*Provided information*
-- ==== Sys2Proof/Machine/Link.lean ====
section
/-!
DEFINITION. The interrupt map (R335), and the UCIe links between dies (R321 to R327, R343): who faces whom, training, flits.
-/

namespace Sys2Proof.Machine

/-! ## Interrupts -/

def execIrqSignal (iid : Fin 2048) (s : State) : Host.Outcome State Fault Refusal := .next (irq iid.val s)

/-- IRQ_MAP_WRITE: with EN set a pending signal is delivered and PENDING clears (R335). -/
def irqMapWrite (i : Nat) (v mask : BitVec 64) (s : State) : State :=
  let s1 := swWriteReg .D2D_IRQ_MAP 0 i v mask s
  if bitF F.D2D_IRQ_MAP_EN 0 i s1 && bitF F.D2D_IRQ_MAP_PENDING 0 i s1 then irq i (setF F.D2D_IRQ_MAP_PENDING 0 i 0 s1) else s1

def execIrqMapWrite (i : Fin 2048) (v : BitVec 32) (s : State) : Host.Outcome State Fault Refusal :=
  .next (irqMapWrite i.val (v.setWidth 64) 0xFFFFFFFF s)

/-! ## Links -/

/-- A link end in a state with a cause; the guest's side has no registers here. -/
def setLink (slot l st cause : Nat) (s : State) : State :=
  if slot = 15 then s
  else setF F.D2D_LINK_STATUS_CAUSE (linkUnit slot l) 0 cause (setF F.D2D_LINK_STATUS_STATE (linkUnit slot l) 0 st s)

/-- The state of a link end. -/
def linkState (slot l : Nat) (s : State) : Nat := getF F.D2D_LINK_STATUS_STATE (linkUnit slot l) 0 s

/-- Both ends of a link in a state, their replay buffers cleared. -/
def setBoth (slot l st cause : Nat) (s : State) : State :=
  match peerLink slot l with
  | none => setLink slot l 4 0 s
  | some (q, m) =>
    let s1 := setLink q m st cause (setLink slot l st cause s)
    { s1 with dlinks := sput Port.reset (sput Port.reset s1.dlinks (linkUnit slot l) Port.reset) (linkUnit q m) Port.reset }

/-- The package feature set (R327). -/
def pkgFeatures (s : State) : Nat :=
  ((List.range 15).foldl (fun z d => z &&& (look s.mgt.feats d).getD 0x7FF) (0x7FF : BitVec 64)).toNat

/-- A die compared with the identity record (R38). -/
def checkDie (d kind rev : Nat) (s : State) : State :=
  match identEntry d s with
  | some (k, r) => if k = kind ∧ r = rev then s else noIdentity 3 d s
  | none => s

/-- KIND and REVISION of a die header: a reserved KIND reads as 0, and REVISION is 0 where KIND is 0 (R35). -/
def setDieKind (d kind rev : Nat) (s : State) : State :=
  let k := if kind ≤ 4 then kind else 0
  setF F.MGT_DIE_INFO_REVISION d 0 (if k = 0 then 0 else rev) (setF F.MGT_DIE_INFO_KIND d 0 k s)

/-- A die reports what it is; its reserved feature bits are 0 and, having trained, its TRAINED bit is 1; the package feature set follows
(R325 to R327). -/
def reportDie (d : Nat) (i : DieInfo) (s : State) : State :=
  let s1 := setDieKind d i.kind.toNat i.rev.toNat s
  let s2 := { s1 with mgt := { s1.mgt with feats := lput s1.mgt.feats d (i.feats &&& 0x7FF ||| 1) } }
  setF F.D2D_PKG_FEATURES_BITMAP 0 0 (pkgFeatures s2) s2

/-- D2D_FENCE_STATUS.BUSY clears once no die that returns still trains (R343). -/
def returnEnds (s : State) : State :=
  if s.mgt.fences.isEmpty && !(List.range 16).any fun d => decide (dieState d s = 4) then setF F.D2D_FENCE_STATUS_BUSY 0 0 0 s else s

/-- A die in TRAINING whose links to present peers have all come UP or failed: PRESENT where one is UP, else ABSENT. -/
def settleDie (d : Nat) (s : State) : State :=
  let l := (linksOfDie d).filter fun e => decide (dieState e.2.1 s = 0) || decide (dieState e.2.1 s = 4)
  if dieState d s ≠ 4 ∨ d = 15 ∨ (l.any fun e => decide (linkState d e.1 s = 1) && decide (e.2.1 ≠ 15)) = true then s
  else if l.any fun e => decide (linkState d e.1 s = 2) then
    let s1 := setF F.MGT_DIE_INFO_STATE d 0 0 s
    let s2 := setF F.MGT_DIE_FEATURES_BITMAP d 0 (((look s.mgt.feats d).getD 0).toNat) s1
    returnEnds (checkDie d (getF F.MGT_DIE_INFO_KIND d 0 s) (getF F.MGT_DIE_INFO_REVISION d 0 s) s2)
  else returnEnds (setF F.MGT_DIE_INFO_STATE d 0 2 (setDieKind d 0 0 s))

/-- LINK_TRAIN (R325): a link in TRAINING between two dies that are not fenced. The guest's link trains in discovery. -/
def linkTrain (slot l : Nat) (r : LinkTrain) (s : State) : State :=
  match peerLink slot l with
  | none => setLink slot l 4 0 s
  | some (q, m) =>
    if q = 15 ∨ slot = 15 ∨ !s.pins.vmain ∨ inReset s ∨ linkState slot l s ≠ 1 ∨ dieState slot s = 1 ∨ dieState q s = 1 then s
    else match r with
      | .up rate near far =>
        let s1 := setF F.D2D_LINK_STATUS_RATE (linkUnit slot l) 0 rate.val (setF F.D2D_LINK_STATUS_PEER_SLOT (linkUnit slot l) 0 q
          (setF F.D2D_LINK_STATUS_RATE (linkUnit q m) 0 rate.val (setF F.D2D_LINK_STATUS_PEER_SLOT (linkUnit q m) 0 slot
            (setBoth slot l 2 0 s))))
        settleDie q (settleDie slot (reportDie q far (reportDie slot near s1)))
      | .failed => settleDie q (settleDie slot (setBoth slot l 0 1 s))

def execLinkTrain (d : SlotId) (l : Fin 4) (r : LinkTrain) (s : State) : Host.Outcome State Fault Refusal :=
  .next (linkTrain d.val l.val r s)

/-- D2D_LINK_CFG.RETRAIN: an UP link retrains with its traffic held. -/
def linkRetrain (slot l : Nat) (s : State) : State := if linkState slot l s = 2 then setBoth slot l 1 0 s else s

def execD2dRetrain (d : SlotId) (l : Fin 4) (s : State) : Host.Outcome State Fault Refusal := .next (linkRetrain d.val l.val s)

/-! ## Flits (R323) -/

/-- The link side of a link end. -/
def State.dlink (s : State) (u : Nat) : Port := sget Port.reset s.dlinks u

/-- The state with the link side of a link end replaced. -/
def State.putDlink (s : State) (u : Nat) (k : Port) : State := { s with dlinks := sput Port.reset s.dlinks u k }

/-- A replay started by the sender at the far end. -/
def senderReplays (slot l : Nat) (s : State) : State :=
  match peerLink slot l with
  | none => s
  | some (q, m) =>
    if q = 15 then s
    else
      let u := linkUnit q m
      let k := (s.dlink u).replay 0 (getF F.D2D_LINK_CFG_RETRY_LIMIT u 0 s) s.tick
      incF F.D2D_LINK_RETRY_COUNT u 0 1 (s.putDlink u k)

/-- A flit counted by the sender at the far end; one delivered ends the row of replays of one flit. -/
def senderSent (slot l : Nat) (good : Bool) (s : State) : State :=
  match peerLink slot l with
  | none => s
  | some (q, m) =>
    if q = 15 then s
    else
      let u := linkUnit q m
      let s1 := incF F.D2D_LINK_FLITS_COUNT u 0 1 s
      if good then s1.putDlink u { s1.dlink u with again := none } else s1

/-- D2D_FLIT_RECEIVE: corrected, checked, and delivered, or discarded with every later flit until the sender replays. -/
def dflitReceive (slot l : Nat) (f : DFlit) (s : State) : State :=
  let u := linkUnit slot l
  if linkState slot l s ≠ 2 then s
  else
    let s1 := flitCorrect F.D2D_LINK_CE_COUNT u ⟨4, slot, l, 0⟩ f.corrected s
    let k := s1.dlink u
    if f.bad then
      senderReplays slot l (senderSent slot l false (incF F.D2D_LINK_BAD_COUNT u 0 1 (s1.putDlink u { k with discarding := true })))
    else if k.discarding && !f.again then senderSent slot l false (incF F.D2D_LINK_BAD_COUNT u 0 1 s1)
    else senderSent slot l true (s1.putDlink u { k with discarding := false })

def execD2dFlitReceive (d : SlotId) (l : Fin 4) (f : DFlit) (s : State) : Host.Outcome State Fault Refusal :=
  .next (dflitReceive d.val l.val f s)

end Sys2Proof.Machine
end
...
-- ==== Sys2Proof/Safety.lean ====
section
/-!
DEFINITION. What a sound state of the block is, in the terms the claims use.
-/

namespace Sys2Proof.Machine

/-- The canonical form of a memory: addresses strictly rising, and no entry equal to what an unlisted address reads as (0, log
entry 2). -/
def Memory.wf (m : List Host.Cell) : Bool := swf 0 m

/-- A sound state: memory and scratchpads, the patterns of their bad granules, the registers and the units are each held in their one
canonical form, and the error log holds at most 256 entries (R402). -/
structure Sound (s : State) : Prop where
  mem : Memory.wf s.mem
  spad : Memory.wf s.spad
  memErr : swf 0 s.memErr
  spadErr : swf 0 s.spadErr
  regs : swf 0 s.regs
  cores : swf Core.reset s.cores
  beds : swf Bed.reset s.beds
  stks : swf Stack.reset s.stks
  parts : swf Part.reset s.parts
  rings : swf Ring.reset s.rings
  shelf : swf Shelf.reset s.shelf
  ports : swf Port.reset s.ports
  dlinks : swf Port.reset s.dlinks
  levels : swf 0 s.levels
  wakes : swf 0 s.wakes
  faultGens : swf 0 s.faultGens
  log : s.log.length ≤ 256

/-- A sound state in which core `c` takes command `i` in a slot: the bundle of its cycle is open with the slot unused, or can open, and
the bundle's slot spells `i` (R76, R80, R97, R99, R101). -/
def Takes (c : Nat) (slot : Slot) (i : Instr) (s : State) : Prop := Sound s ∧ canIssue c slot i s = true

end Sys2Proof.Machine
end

*Exercise*
Count how many lines in the listing above contain the word "decide", and respond with only that number.

*Written response*
4